Лишь однажды, в субботу вечером, он спросил про ребят. Я притаилась в своей засаде, в зарослях боярышника, и одним глазом посматривала на коттедж. “Жучок” я обернула Лексиным носком, и у меня на груди образовалась третья выпуклость, зато Фрэнк и компания расслышат не больше десятой части разговора.
И все равно я старалась говорить потише. Мне казалось, что за мной наблюдают – наблюдают с той самой минуты, как я вышла из калитки. Ничего определенного – просто ветер, тени при луне, ночные шорохи; но тревожил холодок сзади, будто кто-то смотрит в затылок. Я собрала всю волю, чтобы не оглянуться, – если поблизости и вправду кто-то есть, пусть лучше не знает, что я его раскусила, для начала решу, как действовать дальше.
– Вы в паб никогда не заходите? – спросил Сэм.
Я не поняла, к чему он клонит. Сэм может чуть ли не по минутам расписать каждый мой день. Фрэнк говорит, он каждое утро приходит в шесть, чтобы прослушать записи с микрофона. От этого мне почему-то было не по себе, но еще неприятнее оказалось говорить об этом вслух.
– Мы с Рафом и Джастином ходили в “Погребок”, во вторник, после пар, – ответила я. – Забыл?
– Я про ваш местный – как его, “У Регана”? – что на другом конце деревни. Они туда никогда не заходят?
Мимо этого, “У Регана”, мы проезжали по дороге в колледж и обратно. Небольшой сельский паб, развалюха, втиснутая между мясной лавкой и газетным киоском, по вечерам у стены стоят непристегнутые велосипеды. Никто из наших ни разу не предлагал туда зайти.
– Если хочется выпить, проще выпить дома, – объяснила я. – Путь неблизкий, через всю деревню, да и все, кроме Джастина, курят.
Здесь, в Ирландии, пабы всегда были средоточием жизни, но с тех пор как в них запретили курить, многие стали выпивать у себя дома. Сам по себе запрет – это еще куда ни шло, хоть и непонятно, почему пить можно, а курить нельзя; смущает меня другое – до чего легко все подчинились. Для нас, ирландцев, запреты всегда были вызовом – попробуй-ка обойди! – а тут все разом превратились в покорных овец, можно подумать, мы где-нибудь в Швейцарии.
Сэм засмеялся.
– Слишком долго ты жила в большом городе. Наверняка там, “У Регана”, курить можно. А проселками туда ехать меньше мили. Не находишь несколько странным, что они туда не заглядывают?
Я пожала плечами:
– Странностей у них хватает. Не слишком компанейские – для тебя это новость? И, может статься, “У Регана” – дрянное заведение.

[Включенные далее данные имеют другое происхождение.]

/-- FAB_CONFIG. -/
def execFabConfig (fn slot : Nat) (s : State) : Out :=
  takeOp s fn slot opFAB_CONFIG (fun s1 =>
    let c := s1.cmd fn slot
    let shape := c.param 0 1
    let position := c.param 1 1
    let n := match shapeDims shape with
      | some (x, y, z) => x * y * z
      | none => 0
    if (shape ≠ 0xFF ∧ n ≤ position) ∨ c.param 2 6 ≠ 0 then s1.finishCmd fn slot stBAD_PARAM
    else if allParts.any (fun p => (s1.part p).domain != 0) then s1.finishCmd fn slot stBUSY
    else
      let s2 := (s1.beginCmd fn slot).configure shape (if shape = 0xFF then 0 else position)
      s2.replyOk fn slot [s2.configCrc])

/-! ## Caliper time (R301, R302, R389) -/

/-- The port one step toward coordinate 0 along a dimension; ties go to the - direction. -/
def portToZero (d x n : Nat) : Nat := if 2 * x ≤ n then 2 * d else 2 * d + 1

/-- The ports of the parents in the order of R301, the first first. -/
def State.parentPorts (s : State) : List Nat :=
  [2, 1, 0].filterMap (fun d => if along d s.here = 0 then none else some (portToZero d (along d s.here) (along d s.dims)))

/-- The port to the parent: the one in force while its link is up, else the first of R301 whose link is up. -/
def State.parentPort (s : State) : Option Nat :=
  match s.fabric.parent with
  | some q => some q
  | none => s.parentPorts.head?

/-- Enters or leaves holdover, with its log entry (R389). -/
def State.holdoverEvent (s : State) (enter : Bool) (offset : Int) : State :=
  s.eventAll pFAB s.partsInDomain 0x0003 (s.parentPort.getD 0xFF) enter.toNat (unsigned 64 offset) 0 0

/-- Sets the counter's increment to its nominal value changed by a free amount within 100 ppm toward the offset (R301, R386). -/
def State.slew (s : State) (offset : Int) : State :=
  let (r, s1) := s.fresh
  let d := if offset = 0 then 0 else r % 429497
  { s1 with time := { s1.time with increment := if 0 ≤ offset then 2 ^ 32 + d else 2 ^ 32 - d } }

/-- Acts on a measured offset: a step forward or a run at half rate on joining, otherwise a slew (R301, R389). -/
def State.settleOffset (s : State) (offset : Int) : State :=
  let s1 := { s with fabric := { s.fabric with offset := offset, syncSent := none, holdover := false } }
  let s2 := if s.fabric.holdover then s1.holdoverEvent false offset else s1
  if s2.fabric.halfRate then
    let s3 : State := { s2 with fabric := { s2.fabric with halfRate := false } }
    if -1000 ≤ offset then (s3.slew offset).holdoverEvent false offset else s2
  else if s2.fabric.joined then s2.slew offset
  else
    let s3 := { s2 with fabric := { s2.fabric with joined := true } }
    if 0 < offset then
      let s4 : State := { s3 with time := { s3.time with counter := s3.time.counter + offset.toNat * 2 ^ 32 } }
      (s4.holdoverEvent true offset).holdoverEvent false 0
    else if offset < -1000 then
      let s4 : State := { s3 with fabric := { s3.fabric with halfRate := true }, time := { s3.time with increment := 2 ^ 31 } }
      s4.holdoverEvent true offset
    else s3.slew offset
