-- ==== Sys2Proof/Machine/Step.lean ====
section
/-! DEFINITION. One step of the module: the command at the front of the queue, or a CALIPER cycle when none waits. -/

namespace Sys2Proof.Machine

open Sys2Proof

/-- Takes the command at the front of the queue and runs it with the queue's rest; on an empty queue the module's clock
advances by one CALIPER cycle and each link sends its next packet (DESIGN CHOICE, assumption 1). -/
def step (s : State) : Host.Outcome State Fault Refusal :=
  match s.pending with
  | [] => .next s.idle
  | c :: rest => exec c { s with pending := rest }

/-- The state with the command that a table word spells at the front of the queue; the table spells none, so the state
itself (assumption 2). -/
def State.withFetchWord (s : State) (nbits w : Nat) : State :=
  match decodeTableWord nbits w with
  | some c => { s with pending := c :: s.pending }
  | none => s

end Sys2Proof.Machine
end

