-- ==== Sys2Proof/Certificates/Slice0/Obligations.lean ====
section
/-! DEFINITION. The statements for the provers. A statement made of several parts is their conjunction, in the order of its
docstring. -/

open Sys2Proof Sys2Proof.Machine

/-- A step runs the command at the front of the queue with the queue's rest; on an empty queue, while the module has power, one
CALIPER cycle passes, in which each link sends a packet, and an unpowered module stays as it is, which is the model's choice
(DESIGN CHOICE, assumption 1). -/
def Obligations.stepRunsTheFrontCommand : Prop :=
  (∀ (s : State) (c : Instr) (rest : List Instr), step { s with pending := c :: rest } = exec c { s with pending := rest }) ∧
  (∀ s : State, s.pending = [] → ∃ t, step s = .next t ∧ (s.power.state = .unpowered → t = s) ∧
    (s.power.state ≠ .unpowered → t.time.counter = s.time.counter + s.time.increment) ∧ Same [.free, .time, .log, .fabric] s t)

/-- The values the spec gives for reset (R49, R52, R349, R350, R427, R447, R461, R509, R513): every partition DETACHED with token 0
and absent, HEARTBEAT 8 s, slots FREE, POWER_LIMIT 2,400 W, no power request, the log empty, every tile's LFSR 1, no fault flag,
every stack in TRAINING and every port DOWN, and the queue empty. -/
def Obligations.resetValuesStand : Prop :=
  (∀ p, (State.reset.part p).isPresent = false ∧ (State.reset.part p).host = .detached ∧ (State.reset.part p).token = 0) ∧
  (∀ f, (State.reset.fn f).heartbeat = 8 ∧ (State.reset.fn f).hostAlive = 0 ∧ (State.reset.fn f).flushAddr = 0 ∧
    (State.reset.fn f).logCursor = 0 ∧ ∀ n, (State.reset.slot f n).state = .free ∧ (State.reset.slot f n).discard = false) ∧
  (∀ k, (State.reset.tile k).lfsr = 1 ∧ (State.reset.tile k).running = false ∧ (State.reset.stack k).mode = .training ∧
    (State.reset.port k).state = .down) ∧
  State.reset.power.limitW = 2400 ∧ State.reset.power.regs = {} ∧ State.reset.power.devReady = false ∧ State.reset.power.fatal = false ∧
  State.reset.log.entries = [] ∧ State.reset.log.faults = 0 ∧ State.reset.pending = []

/-- Memory and flash have their canonical form at reset. -/
def Obligations.resetMemoryHasItsForm : Prop := MemoryOk State.reset

/-- Every step keeps the canonical form of device memory and of the flash: addresses strictly rising, and no byte listed that
an unlisted address reads as. -/
def Obligations.stepsKeepMemoryForm : Prop := ∀ s t : State, MemoryOk s → step s = .next t → MemoryOk t

/-- Every command completes in every state, and leaves alone every component of the state that the table of `Instr.touches` does
not name for it, on every path, the refused ones included; no command changes the queue. -/
def Obligations.commandsStayWithinTheirFootprint : Prop := ∀ (c : Instr) (s : State), ∃ t, exec c s = .next t ∧ Same c.touches s t
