/-! ## Die -/

@[simp] theorem State.setDie_pending (s : State) (d : Nat) (x : Die) : (s.setDie d x).pending = s.pending := rfl
@[simp] theorem State.setDie_free (s : State) (d : Nat) (x : Die) : (s.setDie d x).free = s.free := rfl
@[simp] theorem State.setDie_time (s : State) (d : Nat) (x : Die) : (s.setDie d x).time = s.time := rfl
@[simp] theorem State.setDie_log (s : State) (d : Nat) (x : Die) : (s.setDie d x).log = s.log := rfl
@[simp] theorem State.setDie_link (s : State) (d : Nat) (x : Die) : (s.setDie d x).link = s.link := rfl
@[simp] theorem State.setDie_fns (s : State) (d : Nat) (x : Die) : (s.setDie d x).fns = s.fns := rfl
@[simp] theorem State.setDie_slots (s : State) (d : Nat) (x : Die) : (s.setDie d x).slots = s.slots := rfl
@[simp] theorem State.setDie_parts (s : State) (d : Nat) (x : Die) : (s.setDie d x).parts = s.parts := rfl
@[simp] theorem State.setDie_tiles (s : State) (d : Nat) (x : Die) : (s.setDie d x).tiles = s.tiles := rfl
@[simp] theorem State.setDie_atps (s : State) (d : Nat) (x : Die) : (s.setDie d x).atps = s.atps := rfl
@[simp] theorem State.setDie_signals (s : State) (d : Nat) (x : Die) : (s.setDie d x).signals = s.signals := rfl
@[simp] theorem State.setDie_ctxs (s : State) (d : Nat) (x : Die) : (s.setDie d x).ctxs = s.ctxs := rfl
@[simp] theorem State.setDie_copies (s : State) (d : Nat) (x : Die) : (s.setDie d x).copies = s.copies := rfl
@[simp] theorem State.setDie_loose (s : State) (d : Nat) (x : Die) : (s.setDie d x).loose = s.loose := rfl
@[simp] theorem State.setDie_hbm (s : State) (d : Nat) (x : Die) : (s.setDie d x).hbm = s.hbm := rfl
@[simp] theorem State.setDie_mem (s : State) (d : Nat) (x : Die) : (s.setDie d x).mem = s.mem := rfl
@[simp] theorem State.setDie_blocks (s : State) (d : Nat) (x : Die) : (s.setDie d x).blocks = s.blocks := rfl
@[simp] theorem State.setDie_chisel (s : State) (d : Nat) (x : Die) : (s.setDie d x).chisel = s.chisel := rfl
@[simp] theorem State.setDie_nextList (s : State) (d : Nat) (x : Die) : (s.setDie d x).nextList = s.nextList := rfl
@[simp] theorem State.setDie_flash (s : State) (d : Nat) (x : Die) : (s.setDie d x).flash = s.flash := rfl
@[simp] theorem State.setDie_tierReqs (s : State) (d : Nat) (x : Die) : (s.setDie d x).tierReqs = s.tierReqs := rfl
@[simp] theorem State.setDie_nextReq (s : State) (d : Nat) (x : Die) : (s.setDie d x).nextReq = s.nextReq := rfl
@[simp] theorem State.setDie_mgrQueue (s : State) (d : Nat) (x : Die) : (s.setDie d x).mgrQueue = s.mgrQueue := rfl
@[simp] theorem State.setDie_grants (s : State) (d : Nat) (x : Die) : (s.setDie d x).grants = s.grants := rfl
@[simp] theorem State.setDie_fabric (s : State) (d : Nat) (x : Die) : (s.setDie d x).fabric = s.fabric := rfl
@[simp] theorem State.setDie_secClear (s : State) (d : Nat) (x : Die) : (s.setDie d x).secClear = s.secClear := rfl
@[simp] theorem State.setDie_secOut (s : State) (d : Nat) (x : Die) : (s.setDie d x).secOut = s.secOut := rfl
@[simp] theorem State.setDie_drains (s : State) (d : Nat) (x : Die) : (s.setDie d x).drains = s.drains := rfl
@[simp] theorem State.setDie_procs (s : State) (d : Nat) (x : Die) : (s.setDie d x).procs = s.procs := rfl
@[simp] theorem State.setDie_fwSeqs (s : State) (d : Nat) (x : Die) : (s.setDie d x).fwSeqs = s.fwSeqs := rfl
@[simp] theorem State.setDie_staging (s : State) (d : Nat) (x : Die) : (s.setDie d x).staging = s.staging := rfl
@[simp] theorem State.setDie_power (s : State) (d : Nat) (x : Die) : (s.setDie d x).power = s.power := rfl
@[simp] theorem State.setDie_sec (s : State) (d : Nat) (x : Die) : (s.setDie d x).sec = s.sec := rfl
@[simp] theorem State.setDie_side (s : State) (d : Nat) (x : Die) : (s.setDie d x).side = s.side := rfl
@[simp] theorem State.modDie_pending (s : State) (d : Nat) (g : Die → Die) : (s.modDie d g).pending = s.pending := rfl
@[simp] theorem State.modDie_free (s : State) (d : Nat) (g : Die → Die) : (s.modDie d g).free = s.free := rfl
@[simp] theorem State.modDie_time (s : State) (d : Nat) (g : Die → Die) : (s.modDie d g).time = s.time := rfl
@[simp] theorem State.modDie_log (s : State) (d : Nat) (g : Die → Die) : (s.modDie d g).log = s.log := rfl
@[simp] theorem State.modDie_link (s : State) (d : Nat) (g : Die → Die) : (s.modDie d g).link = s.link := rfl
@[simp] theorem State.modDie_fns (s : State) (d : Nat) (g : Die → Die) : (s.modDie d g).fns = s.fns := rfl
@[simp] theorem State.modDie_slots (s : State) (d : Nat) (g : Die → Die) : (s.modDie d g).slots = s.slots := rfl
@[simp] theorem State.modDie_parts (s : State) (d : Nat) (g : Die → Die) : (s.modDie d g).parts = s.parts := rfl
@[simp] theorem State.modDie_tiles (s : State) (d : Nat) (g : Die → Die) : (s.modDie d g).tiles = s.tiles := rfl
@[simp] theorem State.modDie_atps (s : State) (d : Nat) (g : Die → Die) : (s.modDie d g).atps = s.atps := rfl
@[simp] theorem State.modDie_signals (s : State) (d : Nat) (g : Die → Die) : (s.modDie d g).signals = s.signals := rfl
@[simp] theorem State.modDie_ctxs (s : State) (d : Nat) (g : Die → Die) : (s.modDie d g).ctxs = s.ctxs := rfl
@[simp] theorem State.modDie_copies (s : State) (d : Nat) (g : Die → Die) : (s.modDie d g).copies = s.copies := rfl
@[simp] theorem State.modDie_loose (s : State) (d : Nat) (g : Die → Die) : (s.modDie d g).loose = s.loose := rfl
@[simp] theorem State.modDie_hbm (s : State) (d : Nat) (g : Die → Die) : (s.modDie d g).hbm = s.hbm := rfl
@[simp] theorem State.modDie_mem (s : State) (d : Nat) (g : Die → Die) : (s.modDie d g).mem = s.mem := rfl
@[simp] theorem State.modDie_blocks (s : State) (d : Nat) (g : Die → Die) : (s.modDie d g).blocks = s.blocks := rfl
@[simp] theorem State.modDie_chisel (s : State) (d : Nat) (g : Die → Die) : (s.modDie d g).chisel = s.chisel := rfl
@[simp] theorem State.modDie_nextList (s : State) (d : Nat) (g : Die → Die) : (s.modDie d g).nextList = s.nextList := rfl
@[simp] theorem State.modDie_flash (s : State) (d : Nat) (g : Die → Die) : (s.modDie d g).flash = s.flash := rfl
@[simp] theorem State.modDie_tierReqs (s : State) (d : Nat) (g : Die → Die) : (s.modDie d g).tierReqs = s.tierReqs := rfl
@[simp] theorem State.modDie_nextReq (s : State) (d : Nat) (g : Die → Die) : (s.modDie d g).nextReq = s.nextReq := rfl
@[simp] theorem State.modDie_mgrQueue (s : State) (d : Nat) (g : Die → Die) : (s.modDie d g).mgrQueue = s.mgrQueue := rfl
@[simp] theorem State.modDie_grants (s : State) (d : Nat) (g : Die → Die) : (s.modDie d g).grants = s.grants := rfl
@[simp] theorem State.modDie_fabric (s : State) (d : Nat) (g : Die → Die) : (s.modDie d g).fabric = s.fabric := rfl
@[simp] theorem State.modDie_secClear (s : State) (d : Nat) (g : Die → Die) : (s.modDie d g).secClear = s.secClear := rfl
@[simp] theorem State.modDie_secOut (s : State) (d : Nat) (g : Die → Die) : (s.modDie d g).secOut = s.secOut := rfl
@[simp] theorem State.modDie_drains (s : State) (d : Nat) (g : Die → Die) : (s.modDie d g).drains = s.drains := rfl
@[simp] theorem State.modDie_procs (s : State) (d : Nat) (g : Die → Die) : (s.modDie d g).procs = s.procs := rfl
@[simp] theorem State.modDie_fwSeqs (s : State) (d : Nat) (g : Die → Die) : (s.modDie d g).fwSeqs = s.fwSeqs := rfl
@[simp] theorem State.modDie_staging (s : State) (d : Nat) (g : Die → Die) : (s.modDie d g).staging = s.staging := rfl
@[simp] theorem State.modDie_power (s : State) (d : Nat) (g : Die → Die) : (s.modDie d g).power = s.power := rfl
@[simp] theorem State.modDie_sec (s : State) (d : Nat) (g : Die → Die) : (s.modDie d g).sec = s.sec := rfl
@[simp] theorem State.modDie_side (s : State) (d : Nat) (g : Die → Die) : (s.modDie d g).side = s.side := rfl
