-- ==== Sys2Proof/Tests/Slice0.lean ====
section
/-! SUPPORT. Tests: every check of well-formedness refuses an ill-formed command, and every statement that has hypotheses is
applied to a concrete state and operands at which the kernel finds all of them true; its conclusion there is that the command
answers a next state. States are built by the helpers below from the rules' layouts, not from the model's answers. -/

set_option maxRecDepth 100000
set_option synthInstance.maxSize 4000
set_option synthInstance.maxHeartbeats 200000
set_option Elab.async false

namespace Sys2Proof.Machine

open Sys2Proof

/-! ## Well-formedness -/

/-- A bad operand in each place: refused (slotSubmit to resetModule). -/
theorem test_refused_slotSubmit : ([
    Instr.slotSubmit 9 0 true 0,
    Instr.slotSubmit 0 32 true 0,
    Instr.slotRelease 9 0,
    Instr.slotRelease 0 32,
    Instr.registerWrite 9 0 [0],
    Instr.registerWrite 0 0 [],
    Instr.registerWrite 0 65536 [0],
    Instr.lowHalfRead 9 0,
    Instr.lowHalfRead 0 4,
    Instr.hostAlive 9 0,
    Instr.logCursor 9 0,
    Instr.snap 9,
    Instr.powerWake 9,
    Instr.enterMs2 9 none,
    Instr.nop 9 0,
    Instr.nop 0 32,
    Instr.nop 0 128,
    Instr.halt 9 0,
    Instr.halt 0 32,
    Instr.attach 9 0,
    Instr.attach 0 32,
    Instr.attachResume 9 0,
    Instr.attachResume 0 32,
    Instr.attachLockoutEnd 9,
    Instr.resetPartition 9 0,
    Instr.resetPartition 0 32,
    Instr.resetModule 9 0,
    Instr.resetModule 0 32] : List Instr).all (fun i => !i.wf) = true := by decide +kernel

/-- A bad operand in each place: refused (partSet to ctxPool). -/
theorem test_refused_partSet : ([
    Instr.partSet 9 0,
    Instr.partSet 0 32,
    Instr.fabConfig 9 0,
    Instr.fabConfig 0 32,
    Instr.tileDisable 9 0,
    Instr.tileDisable 0 32,
    Instr.sectionDisable 9 0,
    Instr.sectionDisable 0 32,
    Instr.drainExpire 9 0,
    Instr.drainExpire 0 32,
    Instr.loadProgram 9 0,
    Instr.loadProgram 0 32,
    Instr.run 9 0,
    Instr.run 0 32,
    Instr.runComplete 9 0,
    Instr.runComplete 0 32,
    Instr.chiselRun 9 0,
    Instr.chiselRun 0 32,
    Instr.trainSetup 9 0,
    Instr.trainSetup 0 32,
    Instr.stepFence 9 0,
    Instr.stepFence 0 32,
    Instr.stepFenceComplete 9 0,
    Instr.stepFenceComplete 0 32,
    Instr.maquetteTake 9 0,
    Instr.maquetteTake 0 32,
    Instr.rollback 9 0,
    Instr.rollback 0 32,
    Instr.rollforward 9 0,
    Instr.rollforward 0 32,
    Instr.ctxPool 9 0,
    Instr.ctxPool 0 32] : List Instr).all (fun i => !i.wf) = true := by decide +kernel

/-- A bad operand in each place: refused (ctxOpen to fwStage). -/
theorem test_refused_ctxOpen : ([
    Instr.ctxOpen 9 0,
    Instr.ctxOpen 0 32,
    Instr.ctxFork 9 0,
    Instr.ctxFork 0 32,
    Instr.ctxTruncate 9 0,
    Instr.ctxTruncate 0 32,
    Instr.ctxFree 9 0,
    Instr.ctxFree 0 32,
    Instr.ctxQuery 9 0,
    Instr.ctxQuery 0 32,
    Instr.tierHint 9 0,
    Instr.tierHint 0 32,
    Instr.tierStatus 9 0,
    Instr.tierStatus 0 32,
    Instr.reduceScatter 9 0,
    Instr.reduceScatter 0 32,
    Instr.allReduce 9 0,
    Instr.allReduce 0 32,
    Instr.allGather 9 0,
    Instr.allGather 0 32,
    Instr.broadcast 9 0,
    Instr.broadcast 0 32,
    Instr.permute 9 0,
    Instr.permute 0 32,
    Instr.getSurvey 9 0,
    Instr.getSurvey 0 32,
    Instr.logRead 9 0,
    Instr.logRead 0 32,
    Instr.traceSet 9 0,
    Instr.traceSet 0 32,
    Instr.fwStage 9 0,
    Instr.fwStage 0 32] : List Instr).all (fun i => !i.wf) = true := by decide +kernel

/-- A bad operand in each place: refused (fwActivate to replay). -/
theorem test_refused_fwActivate : ([
    Instr.fwActivate 9 0,
    Instr.fwActivate 0 32,
    Instr.fwRestart 9 0,
    Instr.fwRestart 0 32,
    Instr.domainRelay 9 0 (List.replicate 256 0),
    Instr.domainRelay 0 64 (List.replicate 256 0),
    Instr.domainRelay 0 0 [],
    Instr.domainReport 9 0 0 0,
    Instr.domainReport 0 32 0 0,
    Instr.domainReport 0 0 64 0,
    Instr.commandComplete 9 0,
    Instr.commandComplete 0 32,
    Instr.flushReadComplete 9 0,
    Instr.flushReadComplete 0 32,
    Instr.deadlineExpire 9 0,
    Instr.deadlineExpire 0 32,
    Instr.heartbeatTimeout 9,
    Instr.flr 9,
    Instr.flrComplete 9,
    Instr.busMasterDisable 9,
    Instr.nopInstruction 256 .F,
    Instr.seg 256 .F,
    Instr.stepBoundary 256,
    Instr.loop 256 .F,
    Instr.replay 256 .F] : List Instr).all (fun i => !i.wf) = true := by decide +kernel

/-- A bad operand in each place: refused (endStream to vstream). -/
theorem test_refused_endStream : ([
    Instr.endStream 256 .F,
    Instr.fload 256 .clean,
    Instr.fmcast 256,
    Instr.multicastDeliver 256,
    Instr.frecv 256,
    Instr.fhint 256,
    Instr.mopen 256,
    Instr.mmask 256,
    Instr.macc 256 .clean,
    Instr.mclose 256,
    Instr.vmode 256,
    Instr.vop 256 .clean,
    Instr.vlut 256,
    Instr.vld 256,
    Instr.vst 256,
    Instr.vstream 256] : List Instr).all (fun i => !i.wf) = true := by decide +kernel

/-- A bad operand in each place: refused (vtload to append). -/
theorem test_refused_vtload : ([
    Instr.vtload 256,
    Instr.vredOpen 256,
    Instr.vredPut 256,
    Instr.vredClose 256,
    Instr.vpsum 256,
    Instr.vseed 256,
    Instr.sstore 256,
    Instr.sadd 256,
    Instr.saccw 256,
    Instr.scfence 256,
    Instr.instructionComplete 256 .F,
    Instr.remoteSignal 256 0,
    Instr.remoteSignal 0 32,
    Instr.watchdog 256,
    Instr.tileGate (.tile 256),
    Instr.tileGate (.atp 16),
    Instr.attend 16,
    Instr.append 16] : List Instr).all (fun i => !i.wf) = true := by decide +kernel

– Может быть, – согласился Сэм, но как-то не очень уверенно. – Когда настала твоя очередь покупать продукты, где ты покупала, в “Даннз”? А остальные?
– Откуда я знаю? Джастин вчера ходил в “Маркс энд Спаркс”, остальные – понятия не имею. Фрэнк сказал, Лекси ходила в “Даннз”, вот я там и закупаюсь.
– А здешний газетный киоск? Кто-нибудь туда заглядывал?
Я припомнила, что Раф как-то вечером бегал за сигаретами, но с заднего хода, через калитку, на бензоколонку на ратоуэнской трассе, а не в Глэнскхи.
– С моего приезда – ни разу. А что?
– Да так, – начал с расстановкой Сэм, – интересно стало. Вы ведь из Большого дома, Дэниэл из хозяйской семьи. Сейчас почти всем все равно, но нет-нет да и всплывет какая-нибудь история… Вот я и задумался, не тянется ли какой обиды из прошлого.
Не так давно британцы здесь заправляли как феодалы, целые деревни раздавали англо-ирландским семьям, и те творили с землей и с жителями что им вздумается. После независимости эта система рухнула, но в поместьях остались кое-где замшелые чудаки – живут в четырех комнатах, а остальное сдают, чтобы оплатить ремонт; большинство же Больших домов скупили корпорации, превратили в отели и спа-салоны, и их история почти забылась. Однако в иных местах прошлое оставило глубокие шрамы, там люди до сих пор помнят.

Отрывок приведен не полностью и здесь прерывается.